PROBLEM ->
This exercise calls for a copy of every line in the listing below that carries the word "yMin".

───── DATA PROVIDED ─────

-- ==== Sys2Proof/Safety.lean ====
section
/-! DEFINITION. Safety.lean: what counts as a sound state of the part, and the words the statements are made of: the link
after an answer, the reply of R174, Table 1-3 and the ranges of the record tables as the manual prints them, and the
invariants every command keeps. They are written from the manual's tables and prose, apart from the meanings. -/

namespace Sys2Proof.Machine

open Sys2Proof

/-! ## Commands of a request -/

/-- The command a request is when its frame carries `tag`. -/
def Request.command (tag : Byte) : Request → Instr
  | .configure r => .configure tag r
  | .material r => .material tag r
  | .nozzle r => .nozzle tag r
  | .template r => .template tag r
  | .segment r => .segment tag r
  | .place r => .place tag r
  | .run => .run tag
  | .hold => .hold tag
  | .resume => .resume tag
  | .stop => .stop tag
  | .clear => .clear tag
  | .reference => .reference tag
  | .pressure level slot => .pressure tag level slot
  | .override percent => .override tag percent
  | .query => .query tag
  | .restart => .restart tag

/-! ## The link after a command -/

/-- The Link Port after reports are posted in order (R175), a reply has joined the Reply List (R173), and an idle
transmitter has begun the next record (R176). -/
def linkAfter (l : Link) (posted : List Report) (reply : Option Reply) : Link :=
  beginNext { l with reports := posted.foldl postInto l.reports, replies := l.replies ++ reply.toList }

/-- The reply R174 forms: tag and kind copied from the frame, and the state, substate, free slots and expected sequence
number standing in the state `t` that the request leaves. -/
def replyOver (t : State) (tag : Byte) (kind : Nat) (code : ResultCode) (detail : BitVec 16) (deferred : Bool)
    (body : ReplyBody) : Reply :=
  { tag := tag, kind := kind, code := code, detail := detail, state := t.job.state, sub := t.job.sub,
    free := 256 - t.queue.entries.length, expected := t.queue.expected, deferred := deferred, body := body }

/-- From `s` to `t` a request of `tag` and `kind` received exactly one reply, with nothing after the common part:
`detail` is the detail word a rule states, and where none does the word is the free value of log entry 2. The reports
`posted` went to the Pending Report Set on the way. -/
def Replied (s t : State) (tag : Byte) (kind : Nat) (code : ResultCode) (detail : Option Nat) (deferred : Bool)
    (posted : List Report) : Prop :=
  match detail with
  | some d =>
    t.link = linkAfter s.link posted (some (replyOver t tag kind code (BitVec.ofNat 16 d) deferred .none))
    ∧ t.freeCount = s.freeCount
  | none =>
    t.link = linkAfter s.link posted
      (some (replyOver t tag kind code (Config.unstatedDetail s.freeCount) deferred .none))
    ∧ t.freeCount = s.freeCount + 1

/-- A request answered without effect: the state is what it was but for the reply and the free-value counter (R4). -/
def Refused (s t : State) (tag : Byte) (kind : Nat) (code : ResultCode) (detail : Option Nat) : Prop :=
  Replied s t tag kind code detail false [] ∧ t = { s with link := t.link, freeCount := t.freeCount }

/-- The Zone Unit of `s` with the lamps of `t`: its closed zones are unchanged. -/
def withLampsOf (t s : State) : ZoneUnit := { s.zone with lampA := t.zone.lampA, lampB := t.zone.lampB }

/-! ## Table 1-3 -/

/-- A cell of Table 1-3: the answer it gives by itself, or none where it says T, or T with the refusals of a rule of
its own. -/
abbrev Cell := Option ResultCode

/-- The row of Table 1-3 for a request in the state `s`, columns UNCONFIGURED to TRIP. The cells that turn on more than
the controller state read `s`. -/
def table13Row (s : State) (r : Request) : List Cell :=
  let t : Cell := none
  let ws : Cell := some .wrongState
  let ne : Cell := some .noEffect
  match r with
  | .configure _ => [t, if s.queue.entries = [] then t else ws, ws, ws, ws, ws, ws, ws]
  | .material _ => [ws, t, t, t, t, t, t, ws]
  | .nozzle _ => [ws, t, t, ws, ws, ws, t, ws]
  | .template _ => [ws, t, t, t, t, t, t, ws]
  | .segment _ => [ws, t, t, t, t, ws, ws, ws]
  | .place _ => [ws, t, t, t, t, ws, ws, ws]
  | .run => [ws, t, ws, ne, ws, ws, ws, ws]
  | .hold => [ws, ne, ws, t, ne, ws, ws, ws]
  | .resume => [ws, ne, ws, ne, if s.job.sub = some .held then t else ws, ws, ws, ws]
  | .stop => [ws, t, t, t, t, ne, ne, ws]
  | .clear => [ne, ne, ne, ne, ne, ne, t, ws]
  | .reference => [ws, t, ne, ws, ws, ws, ws, ws]
  | .pressure level _ =>
    [ws, t, ws, ws, if s.job.sub = some .held then t else ws, ws, if level = 0 then t else ws, ws]
  | .override _ => [t, t, t, t, t, t, t, t]
  | .query => [t, t, t, t, t, t, t, t]
  | .restart => [t, t, t, t, t, t, t, t]

/-- The answer Table 1-3 gives a request by itself; none where the request is taken, or where a rule decides. -/
def table13 (s : State) (r : Request) : Cell := ((table13Row s r)[s.job.state.number]?).join

/-! ## Ranges -/

/-- `n` is the first field from `lo` to `hi` that is not in range. -/
def FirstOutOfRange (ok : Nat → Prop) (lo hi n : Nat) : Prop :=
  lo ≤ n ∧ n ≤ hi ∧ ¬ ok n ∧ ∀ m, lo ≤ m → m < n → ok m

/-- Every field from `lo` to `hi` is in range. -/
def AllInRange (ok : Nat → Prop) (lo hi : Nat) : Prop := ∀ n, lo ≤ n → n ≤ hi → ok n

/-- Table 1-8 with R22: field `n` of a Configure record is in range. -/
def configField (r : ConfigRec) : Nat → Prop
  | 1 => -4000000 ≤ r.xMin ∧ r.xMin ≤ 4000000
  | 2 => -4000000 ≤ r.xMax ∧ r.xMax ≤ 4000000 ∧ 500000 ≤ r.xMax - r.xMin
  | 3 => -4000000 ≤ r.yMin ∧ r.yMin ≤ 4000000
  | 4 => -4000000 ≤ r.yMax ∧ r.yMax ≤ 4000000 ∧ 500000 ≤ r.yMax - r.yMin
  | 5 => r.xMin ≤ r.homeX ∧ r.homeX ≤ r.xMax
  | 6 => r.yMin ≤ r.homeY ∧ r.homeY ≤ r.yMax
  | 7 => r.zoneCount = 1 ∨ r.zoneCount = 2
  | 8 => r.zoneCount = 2 → r.xMin < r.split ∧ r.split < r.xMax
  | 9 => 1000 ≤ r.traverseSpeed ∧ r.traverseSpeed ≤ 30000
  | 10 => 5 ≤ r.aCut ∧ r.aCut ≤ 500
  | 11 => 50 ≤ r.aTraverse ∧ r.aTraverse ≤ 3000 ∧ r.aCut ≤ r.aTraverse
  | 12 => 100 ≤ r.aEmergency ∧ r.aEmergency ≤ 5000 ∧ r.aTraverse ≤ r.aEmergency
  | 13 => r.closeAhead ≤ 5000
  | 14 => 200 ≤ r.rMin ∧ r.rMin ≤ 5000
  | 15 => 100 ≤ r.ceiling ∧ r.ceiling ≤ 600
  | 16 => 5 ≤ r.tolerance ∧ r.tolerance ≤ 30
  | 17 => 20 ≤ r.standbyPressure ∧ r.standbyPressure ≤ 100
  | 18 => 1000 ≤ r.startTimeout ∧ r.startTimeout ≤ 30000
  | 19 => 1000 ≤ r.rampTimeout ∧ r.rampTimeout ≤ 20000
  | 20 => r.standbyDelay ≤ 3600000
  | 21 => r.offDelay ≤ 3600000
  | 22 => 20 ≤ r.dipTime ∧ r.dipTime ≤ 2000
  | 23 => r.settleTime ≤ 5000
  | 24 => r.abrasiveLead ≤ 3000
  | 25 => 500 ≤ r.abrasiveWindow ∧ r.abrasiveWindow ≤ 10000
  | 26 => 50 ≤ r.valveTimeout ∧ r.valveTimeout ≤ 1000
  | 27 => 200 ≤ r.zTimeout ∧ r.zTimeout ≤ 5000
  | 28 => 5000 ≤ r.homingTimeout ∧ r.homingTimeout ≤ 120000
  | 29 => 10 ≤ r.warnLimit ∧ r.warnLimit ≤ 2000
  | 30 => r.warnLimit < r.faultLimit ∧ r.faultLimit ≤ 10000
  | 31 => 1 ≤ r.excursionThreshold ∧ r.excursionThreshold ≤ 10000
  | 32 => r.overlap ≤ 20000
  | 33 => 1000 ≤ r.backtrackLimit ∧ r.backtrackLimit ≤ 100000
  | _ => True

/-- Table 3-1: field `n` of a Material record is in range. -/
def materialField (r : MaterialReq) : Nat → Prop
  | 2 => 10 ≤ r.q1 ∧ r.q1 ≤ 20000
  | 3 => 10 ≤ r.q2 ∧ r.q2 ≤ 20000 ∧ r.q2 ≤ r.q1
  | 4 => 10 ≤ r.q3 ∧ r.q3 ≤ 20000 ∧ r.q3 ≤ r.q2
  | 5 => 10 ≤ r.q4 ∧ r.q4 ≤ 20000 ∧ r.q4 ≤ r.q3
  | 6 => 10 ≤ r.q5 ∧ r.q5 ≤ 20000 ∧ r.q5 ≤ r.q4
  | 7 => 20 ≤ r.pPierce ∧ r.pPierce ≤ 600
  | 8 => 20 ≤ r.pCut ∧ r.pCut ≤ 600 ∧ r.pPierce ≤ r.pCut
  | 9 => r.dwell ≤ 60000
  | 10 => r.method = 1 ∨ r.method = 2 ∨ r.method = 3
  | 11 => 1 ≤ r.creepSpeed ∧ r.creepSpeed ≤ 2000
  | 12 => r.rate ≤ 1000
  | 13 => r.knee ≤ 200000
  | 14 => 10 ≤ r.arcFloor ∧ r.arcFloor ≤ 100
  | 15 => 10 ≤ r.cMin ∧ r.cMin ≤ 100
  | _ => True

/-- Table 3-3: field `n` of a Nozzle record is in range. -/
def nozzleField (r : NozzleReq) : Nat → Prop
  | 1 => 200 ≤ r.k0 ∧ r.k0 ≤ 3000
  | 2 => r.growth ≤ 200
  | 3 => r.k0 ≤ r.kMax ∧ r.kMax ≤ 5000
  | 4 => r.compare ≤ 999999
  | 5 => r.used ≤ 999999
  | _ => True

/-- Table 3-4: field `n` of a Template record is in range; CW and CCW are 0 and 1, and the four pierce methods 0 to 3
(Table 11-10). -/
def templateField (r : TemplateReq) : Nat → Prop
  | 2 => 20000 ≤ r.width ∧ r.width ≤ 2000000
  | 3 => 20000 ≤ r.depth ∧ r.depth ≤ 2000000
  | 4 => r.radius ≤ min r.width r.depth / 2
  | 5 => r.leadIn ≤ 100000
  | 6 => r.bridge ≤ 50000
  | 7 => r.direction ≤ 1
  | 8 => 1 ≤ r.quality ∧ r.quality ≤ 5
  | 9 => r.material ≤ 7
  | 10 => r.method ≤ 3
  | _ => True

/-! ## Invariants -/

/-- The framer's phase, held bytes and gap timer agree (R171, R172): a length complete in HEADER is at most 96, and the
gap timer runs in every phase but HUNT. -/
def FramerSound (l : Link) : Prop :=
  (l.gap = none ↔ l.phase = .hunt)
  ∧ match l.phase with
    | .hunt => l.held = []
    | .sync => l.held = []
    | .header => l.held.length < 4 ∧ (2 ≤ l.held.length → leNat (l.held.take 2) ≤ 96)
    | .payload => leNat (l.held.take 2) ≤ 96 ∧ 4 ≤ l.held.length ∧ l.held.length < 4 + leNat (l.held.take 2)
    | .check =>
      leNat (l.held.take 2) ≤ 96 ∧ 4 + leNat (l.held.take 2) ≤ l.held.length
      ∧ l.held.length < 6 + leNat (l.held.take 2)

/-- An idle transmitter leaves nothing waiting (R176, R178). -/
def TransmitterBusy (l : Link) : Prop := l.tx = none → l.replies = [] ∧ l.reports = [] ∧ l.announces = []

/-- The Link Port's bounds (R171, R173, R175), and no record waiting beside an idle transmitter (R176, R178). -/
structure LinkSound (l : Link) : Prop where
  replies : l.replies.length ≤ 16
  errors : l.errors ≤ 65535
  kinds : (l.reports.map (fun m => m.report.kindByte)).Nodup
  superseded : ∀ m ∈ l.reports, m.superseded ≤ 255
  framer : FramerSound l
  busy : TransmitterBusy l

/-- The Segment Queue's bounds and use counts (R34, R40, R44). -/
structure QueueSound (s : State) : Prop where
  entries : s.queue.entries.length ≤ 256
  history : s.queue.history.length ≤ 32
  uses : ∀ k : Fin 8, s.queue.uses[k] = s.queue.entries.countP (fun e => e.slot == some k.val)

/-- The Wear Counter's bounds, its kerf estimate and its alarm (R59, R166 to R168). -/
structure WearSound (s : State) : Prop where
  residue : s.wear.residue < 1000
  seconds : s.wear.seconds < 60
  minutes : s.wear.minutes ≤ 999999
  saturated : s.wear.minutes = 999999 → s.wear.seconds = 0 ∧ s.wear.residue = 0
  absent : s.tables.nozzle = none →
    s.wear.minutes = 0 ∧ s.wear.seconds = 0 ∧ s.wear.residue = 0 ∧ s.wear.alarm = false ∧ s.wear.kerf = 0
  kerf : ∀ n, s.tables.nozzle = some n → s.wear.kerf = min n.kMax (n.k0 + n.growth * s.wear.minutes / 60)
  range : ∀ n, s.tables.nozzle = some n → n.k0 ≤ n.kMax
  alarm : ∀ n, s.tables.nozzle = some n → (s.wear.alarm = true ↔ 0 < n.compare ∧ n.compare ≤ s.wear.minutes)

─────

EXERCISE SOLUTION ->
  | 3 => -4000000 ≤ r.yMin ∧ r.yMin ≤ 4000000
  | 4 => -4000000 ≤ r.yMax ∧ r.yMax ≤ 4000000 ∧ 500000 ≤ r.yMax - r.yMin
  | 6 => r.yMin ≤ r.homeY ∧ r.homeY ≤ r.yMax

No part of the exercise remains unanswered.